◆ Goal of the exercise: Where a line below includes the word "PortId", copy that line.

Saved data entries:

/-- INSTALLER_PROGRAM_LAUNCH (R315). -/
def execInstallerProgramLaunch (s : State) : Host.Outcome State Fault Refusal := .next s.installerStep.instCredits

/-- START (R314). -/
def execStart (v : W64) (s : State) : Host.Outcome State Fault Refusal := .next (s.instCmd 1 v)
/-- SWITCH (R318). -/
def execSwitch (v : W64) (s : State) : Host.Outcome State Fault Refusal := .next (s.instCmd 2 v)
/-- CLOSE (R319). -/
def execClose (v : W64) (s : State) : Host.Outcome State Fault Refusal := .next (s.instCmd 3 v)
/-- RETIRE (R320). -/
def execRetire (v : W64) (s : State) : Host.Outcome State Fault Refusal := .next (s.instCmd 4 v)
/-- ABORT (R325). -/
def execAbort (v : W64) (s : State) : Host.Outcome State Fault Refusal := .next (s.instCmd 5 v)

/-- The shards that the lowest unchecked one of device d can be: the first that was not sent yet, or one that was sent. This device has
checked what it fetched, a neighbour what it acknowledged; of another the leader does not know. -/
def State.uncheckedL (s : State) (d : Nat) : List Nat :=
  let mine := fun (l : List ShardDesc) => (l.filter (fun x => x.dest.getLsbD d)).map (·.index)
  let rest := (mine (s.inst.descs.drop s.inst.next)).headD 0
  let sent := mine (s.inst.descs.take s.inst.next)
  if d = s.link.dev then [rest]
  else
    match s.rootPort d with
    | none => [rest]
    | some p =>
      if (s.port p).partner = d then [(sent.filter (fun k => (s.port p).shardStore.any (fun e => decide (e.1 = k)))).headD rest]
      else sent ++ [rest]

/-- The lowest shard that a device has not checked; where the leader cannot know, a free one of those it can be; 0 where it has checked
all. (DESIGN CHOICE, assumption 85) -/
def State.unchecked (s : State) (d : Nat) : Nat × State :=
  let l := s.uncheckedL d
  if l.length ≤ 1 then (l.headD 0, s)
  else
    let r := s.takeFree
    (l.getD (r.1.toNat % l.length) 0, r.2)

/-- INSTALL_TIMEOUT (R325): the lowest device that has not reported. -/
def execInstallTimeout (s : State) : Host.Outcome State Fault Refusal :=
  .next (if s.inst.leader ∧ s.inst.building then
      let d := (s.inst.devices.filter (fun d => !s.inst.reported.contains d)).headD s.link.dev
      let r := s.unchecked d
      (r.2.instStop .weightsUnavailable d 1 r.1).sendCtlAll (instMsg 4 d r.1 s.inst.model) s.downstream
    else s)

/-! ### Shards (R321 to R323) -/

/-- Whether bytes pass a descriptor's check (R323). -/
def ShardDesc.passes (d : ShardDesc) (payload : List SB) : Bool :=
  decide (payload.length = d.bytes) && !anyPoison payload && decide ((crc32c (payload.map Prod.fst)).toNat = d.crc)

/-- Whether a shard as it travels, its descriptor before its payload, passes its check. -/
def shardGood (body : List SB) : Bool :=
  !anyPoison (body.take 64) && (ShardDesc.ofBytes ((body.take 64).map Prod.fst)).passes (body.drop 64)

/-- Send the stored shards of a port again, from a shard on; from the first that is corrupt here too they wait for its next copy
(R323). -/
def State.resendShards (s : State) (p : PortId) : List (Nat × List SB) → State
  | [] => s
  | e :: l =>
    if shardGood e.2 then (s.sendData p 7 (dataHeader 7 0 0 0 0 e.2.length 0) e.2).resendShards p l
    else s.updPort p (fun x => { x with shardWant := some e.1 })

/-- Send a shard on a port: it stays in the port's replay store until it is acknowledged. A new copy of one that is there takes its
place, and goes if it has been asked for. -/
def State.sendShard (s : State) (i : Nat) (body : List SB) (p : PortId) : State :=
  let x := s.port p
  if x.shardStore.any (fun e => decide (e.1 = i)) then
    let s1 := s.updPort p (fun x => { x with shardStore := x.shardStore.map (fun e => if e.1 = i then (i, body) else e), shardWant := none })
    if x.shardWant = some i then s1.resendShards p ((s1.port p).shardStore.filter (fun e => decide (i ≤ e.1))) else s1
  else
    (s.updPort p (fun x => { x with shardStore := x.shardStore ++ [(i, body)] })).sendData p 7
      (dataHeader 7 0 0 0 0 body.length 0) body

...

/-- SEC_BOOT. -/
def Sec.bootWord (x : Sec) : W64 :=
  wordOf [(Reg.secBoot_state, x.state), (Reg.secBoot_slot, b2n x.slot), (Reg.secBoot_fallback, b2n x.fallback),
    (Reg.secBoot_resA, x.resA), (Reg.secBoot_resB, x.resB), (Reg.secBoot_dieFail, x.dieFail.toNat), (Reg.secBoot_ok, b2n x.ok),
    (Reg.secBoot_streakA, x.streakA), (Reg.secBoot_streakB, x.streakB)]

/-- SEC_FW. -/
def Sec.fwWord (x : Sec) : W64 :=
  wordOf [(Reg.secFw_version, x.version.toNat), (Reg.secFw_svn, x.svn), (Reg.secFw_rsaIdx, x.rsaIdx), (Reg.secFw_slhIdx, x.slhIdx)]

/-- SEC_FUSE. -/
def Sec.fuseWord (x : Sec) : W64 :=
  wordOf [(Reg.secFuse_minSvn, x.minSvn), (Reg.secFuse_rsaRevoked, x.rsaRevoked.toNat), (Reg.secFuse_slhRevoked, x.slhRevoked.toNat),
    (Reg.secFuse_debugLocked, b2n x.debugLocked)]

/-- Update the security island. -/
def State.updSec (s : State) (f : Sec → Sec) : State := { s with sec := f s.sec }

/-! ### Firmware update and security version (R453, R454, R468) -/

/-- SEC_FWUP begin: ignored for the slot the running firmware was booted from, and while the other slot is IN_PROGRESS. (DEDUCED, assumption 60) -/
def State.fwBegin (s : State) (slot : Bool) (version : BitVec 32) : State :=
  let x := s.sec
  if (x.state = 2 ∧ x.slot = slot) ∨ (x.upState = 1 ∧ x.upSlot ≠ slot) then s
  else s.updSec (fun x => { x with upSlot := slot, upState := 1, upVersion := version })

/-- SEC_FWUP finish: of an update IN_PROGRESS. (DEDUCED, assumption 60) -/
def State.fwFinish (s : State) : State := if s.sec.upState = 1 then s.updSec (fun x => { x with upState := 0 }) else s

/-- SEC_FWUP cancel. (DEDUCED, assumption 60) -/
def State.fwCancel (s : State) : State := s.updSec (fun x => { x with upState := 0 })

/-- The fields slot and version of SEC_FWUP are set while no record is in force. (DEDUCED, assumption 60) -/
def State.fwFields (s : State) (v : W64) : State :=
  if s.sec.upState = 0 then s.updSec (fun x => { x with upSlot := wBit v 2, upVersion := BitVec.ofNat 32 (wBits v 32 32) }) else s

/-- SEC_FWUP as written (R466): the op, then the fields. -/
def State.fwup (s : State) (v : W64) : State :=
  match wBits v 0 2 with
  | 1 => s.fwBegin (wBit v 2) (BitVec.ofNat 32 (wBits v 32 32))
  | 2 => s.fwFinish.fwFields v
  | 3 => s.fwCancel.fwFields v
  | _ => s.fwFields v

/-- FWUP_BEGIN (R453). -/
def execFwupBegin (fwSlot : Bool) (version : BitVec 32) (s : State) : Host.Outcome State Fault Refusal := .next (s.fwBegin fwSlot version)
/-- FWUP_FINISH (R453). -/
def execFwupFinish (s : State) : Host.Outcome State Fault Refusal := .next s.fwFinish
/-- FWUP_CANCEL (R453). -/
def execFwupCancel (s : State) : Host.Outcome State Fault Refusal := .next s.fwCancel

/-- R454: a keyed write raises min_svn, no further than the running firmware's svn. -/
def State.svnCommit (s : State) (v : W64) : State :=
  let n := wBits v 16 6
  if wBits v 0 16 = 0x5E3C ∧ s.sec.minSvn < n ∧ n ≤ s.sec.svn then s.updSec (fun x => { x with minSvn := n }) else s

◆ Answer below:
def State.resendShards (s : State) (p : PortId) : List (Nat × List SB) → State
def State.sendShard (s : State) (i : Nat) (body : List SB) (p : PortId) : State :=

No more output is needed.